Try it, see if you like it.


APPLE CITY BARBECUE SAUCE

MAKES 3 CUPS

This award-winning sauce enhances just about any barbecue. Some barbecue sauce is very thick and just sits on top of the meat. This sauce is smooth and on the thin side, and it seeps down into the meat.
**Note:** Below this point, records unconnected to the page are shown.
-- ==== Sys2Proof/Machine/Monitor.lean ====
section
/-! DEFINITION. The Completion Monitor's commands (`42_monitor.md`). -/

namespace Sys2Proof.Machine

/-- `ARM` (R143). -/
def execArm (s : State) : Host.Outcome State Fault Refusal :=
  .next (runTick s { Request.respond rspOk 0#16 with arm := true })

/-- `RD_LATCH`: the pre-state's latch, not cleared (R144). -/
def execRdLatch (s : State) : Host.Outcome State Fault Refusal :=
  .next (runTick s (Request.respond rspOk (zextBit s.blk.doneLatch)))

/-- `CLR_LATCH` (R145). -/
def execClrLatch (s : State) : Host.Outcome State Fault Refusal :=
  .next (runTick s { Request.respond rspOk 0#16 with clr := true })

/-- `TAKE_LATCH`: the atomic read and clear (R73, R146). -/
def execTakeLatch (s : State) : Host.Outcome State Fault Refusal :=
  .next (runTick s { Request.respond rspOk (zextBit s.blk.doneLatch) with clr := true })

end Sys2Proof.Machine
end

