-- ==== Sys2Proof/Decode.lean ====
section
/-! DEFINITION. The decoder of the command port (R80, R82, R86, R87), the byte form in which the host's table words reach
it, and the encoder. -/

namespace Sys2Proof

/-- The command a port word stands for (R82, R86). Total on all sixteen words: the last line is 0xF, the only value of
four bits that the lines above leave. -/
def decodeCmd (c : Cmd) : Instr :=
  match c.toNat with
  | 0x0 => .nop
  | 0x1 => .relFpga
  | 0x2 => .relMcu
  | 0x3 => .rstProg
  | 0x4 => .isProg
  | 0x5 => .arm
  | 0x6 => .rdLatch
  | 0x7 => .clrLatch
  | 0x8 => .takeLatch
  | 0x9 => .status
  | 0xA => .reservedA
  | 0xB => .reservedB
  | 0xC => .reservedC
  | 0xD => .reservedD
  | 0xE => .reservedE
  | _ => .reservedF

/-- Why a byte sequence holds no command word. Raised by `decodeBytes` only, never by the port. -/
inductive DecodeError where
  /-- There is no byte left. -/
  | noWord
  /-- Bits 7:4 are not zero: a command word has four bits (R80), so no command is meant (log 10). -/
  | notFourBits (b : Byte)
  deriving DecidableEq, Repr

/-- Decodes one command word laid out in whole bytes, bits 7:4 zero, and answers the bytes after it (log 10). -/
def decodeBytes : List Byte → Except DecodeError (Instr × List Byte)
  | [] => .error .noWord
  | b :: rest =>
    if b.toNat < 16 then .ok (decodeCmd (b.setWidth 4), rest) else .error (.notFourBits b)

/-- The command in the low `nbits` bits of `w`, laid out as bytes for `decodeBytes`; a word that needs a second byte is no
command word. -/
def decodeTableWord (nbits w : Nat) : Option Instr :=
  let bits := w % 2 ^ nbits
  if bits < 256 then
    match decodeBytes [BitVec.ofNat 8 bits] with
    | .ok (i, _) => some i
    | .error _ => none
  else none

/-- The class of a command (R82, R83, R86). -/
def classOf : Instr → CmdClass
  | .nop => .nonBlocking
  | .relFpga => .blocking
  | .relMcu => .blocking
  | .rstProg => .blocking
  | .isProg => .nonBlocking
  | .arm => .nonBlocking
  | .rdLatch => .nonBlocking
  | .clrLatch => .nonBlocking
  | .takeLatch => .nonBlocking
  | .status => .nonBlocking
  | .reservedA => .reserved
  | .reservedB => .reserved
  | .reservedC => .reserved
  | .reservedD => .reserved
  | .reservedE => .reserved
  | .reservedF => .reserved

/-- The port word of a command (R82, R86). -/
def encode : Instr → Cmd
  | .nop => 0b0000#4
  | .relFpga => 0b0001#4
  | .relMcu => 0b0010#4
  | .rstProg => 0b0011#4
  | .isProg => 0b0100#4
  | .arm => 0b0101#4
  | .rdLatch => 0b0110#4
  | .clrLatch => 0b0111#4
  | .takeLatch => 0b1000#4
  | .status => 0b1001#4
  | .reservedA => 0b1010#4
  | .reservedB => 0b1011#4
  | .reservedC => 0b1100#4
  | .reservedD => 0b1101#4
  | .reservedE => 0b1110#4
  | .reservedF => 0b1111#4

/-- The byte form of a command: its four bits, bits 7:4 zero (log 10). -/
def encodeByte (i : Instr) : Byte := (encode i).setWidth 8

end Sys2Proof
end

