-- ==== Sys2Proof/Laws/HostProgram.lean ====
section
/-! SUPPORT. What a host program's tick does: its port levels, and the run it makes of the block. -/

namespace Sys2Proof.Machine

@[simp] theorem slotInputs_rst (slot : Option Cmd) (m : Beside) : (slotInputs slot m).rst = m.rst := rfl
@[simp] theorem slotInputs_cmdValid (slot : Option Cmd) (m : Beside) : (slotInputs slot m).cmdValid = slot.isSome := rfl
@[simp] theorem slotInputs_cmd (slot : Option Cmd) (m : Beside) : (slotInputs slot m).cmd = slot.getD 0#4 := rfl
@[simp] theorem slotInputs_doneIn (slot : Option Cmd) (m : Beside) : (slotInputs slot m).doneIn = m.doneIn := rfl
@[simp] theorem hostPorts_blk (prog : List HostLine) (s : State) (m : Beside) : (hostPorts prog s m).blk = s.blk := rfl
@[simp] theorem hostPorts_ports (prog : List HostLine) (s : State) (m : Beside) :
    (hostPorts prog s m).ports = slotInputs (hostNext prog s m).1 m := rfl
@[simp] theorem hostPorts_params (prog : List HostLine) (s : State) (m : Beside) :
    (hostPorts prog s m).params = s.params := rfl

/-- The levels on `cmd_valid` and `cmd` are the line's 5-bit encoding (R88). -/
theorem slotInputs_encode (slot : Option Cmd) (m : Beside) :
    BitVec.ofBool (slotInputs slot m).cmdValid ++ (slotInputs slot m).cmd = encodeSlot slot := by
  cases slot with
  | none => exact show BitVec.ofBool false ++ 0#4 = 0b00000#5 by decide
  | some c => rfl

/-- One tick of a host program, then the rest of it. -/
theorem hostRun_cons (prog : List HostLine) (s : State) (m : Beside) (rest : List Beside) {t : State}
    (h : step (hostPorts prog s m) = .next t) :
    hostRun prog s (m :: rest) = hostRun (hostNext prog s m).2 t rest := by
  simp [hostRun, h]

/-- A line marked `rst=1` resets the block, whatever its command slot holds; the program goes on at the next line (R88,
R200). -/
theorem hostRun_reset (prog : List HostLine) (s : State) (m : Beside) (rest : List Beside) (h : m.rst = true) :
    hostRun prog s (m :: rest) = hostRun (hostNext prog s m).2 (advance (resetTick (hostPorts prog s m))) rest :=
  hostRun_cons prog s m rest (step_reset _ (by simp [h]))

/-- A host program never stops the block. -/
theorem hostRun_next (prog : List HostLine) (s : State) (ms : List Beside) : ∃ t, hostRun prog s ms = .next t := by
  induction ms generalizing prog s with
  | nil => exact ⟨s, rfl⟩
  | cons m rest ih =>
    cases hr : m.rst with
    | true => rw [hostRun_reset prog s m rest hr]; exact ih _ _
    | false => rw [hostRun_cons prog s m rest (step_run _ (by simp [hr]))]; exact ih _ _

end Sys2Proof.Machine
end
1 cup ketchup (I use Hunt's)
2/3 cup seasoned rice vinegar 
1/2 cup apple juice or cider
1/4 cup apple cider vinegar 
1/2 cup packed brown sugar
1/4 cup soy sauce or Worcestershire sauce   
2 teaspoons prepared yellow mustard
3/4 teaspoon garlic powder
1/4 teaspoon ground white pepper
1/4 teaspoon cayenne
1/3 cup bacon bits, ground in a spice grinder
1/3 cup peeled and grated apple
1/3 cup grated onion
2 teaspoons grated green bell pepper

Combine the ketchup, rice vinegar, apple juice or cider, cider vinegar, brown sugar, soy sauce or Worcestershire sauce, mustard, garlic powder, white pepper, cayenne, and bacon bits in a large saucepan. Bring to a boil over medium-high heat. Stir in the apple, onion, and bell pepper. Reduce the heat and simmer, uncovered, 10 to 15 minutes or until it thickens slightly. Stir it often. Allow to cool, then pour into sterilized glass bottles. A glass jar that used to contain mayonnaise or juice works real well. Refrigerate for up to 2 weeks.


----------



## Dutch (Aug 14, 2005)

Sounds good Wynn. This recipe is going into the recipe box.  :D


----------



## pawneetom (Aug 24, 2005)

Wow, gave this sauce a try , had it on the side with some smoked spare ribs and some smoked german rope sausage , it was great ! Got lots of compliments for it. Thanks !


----------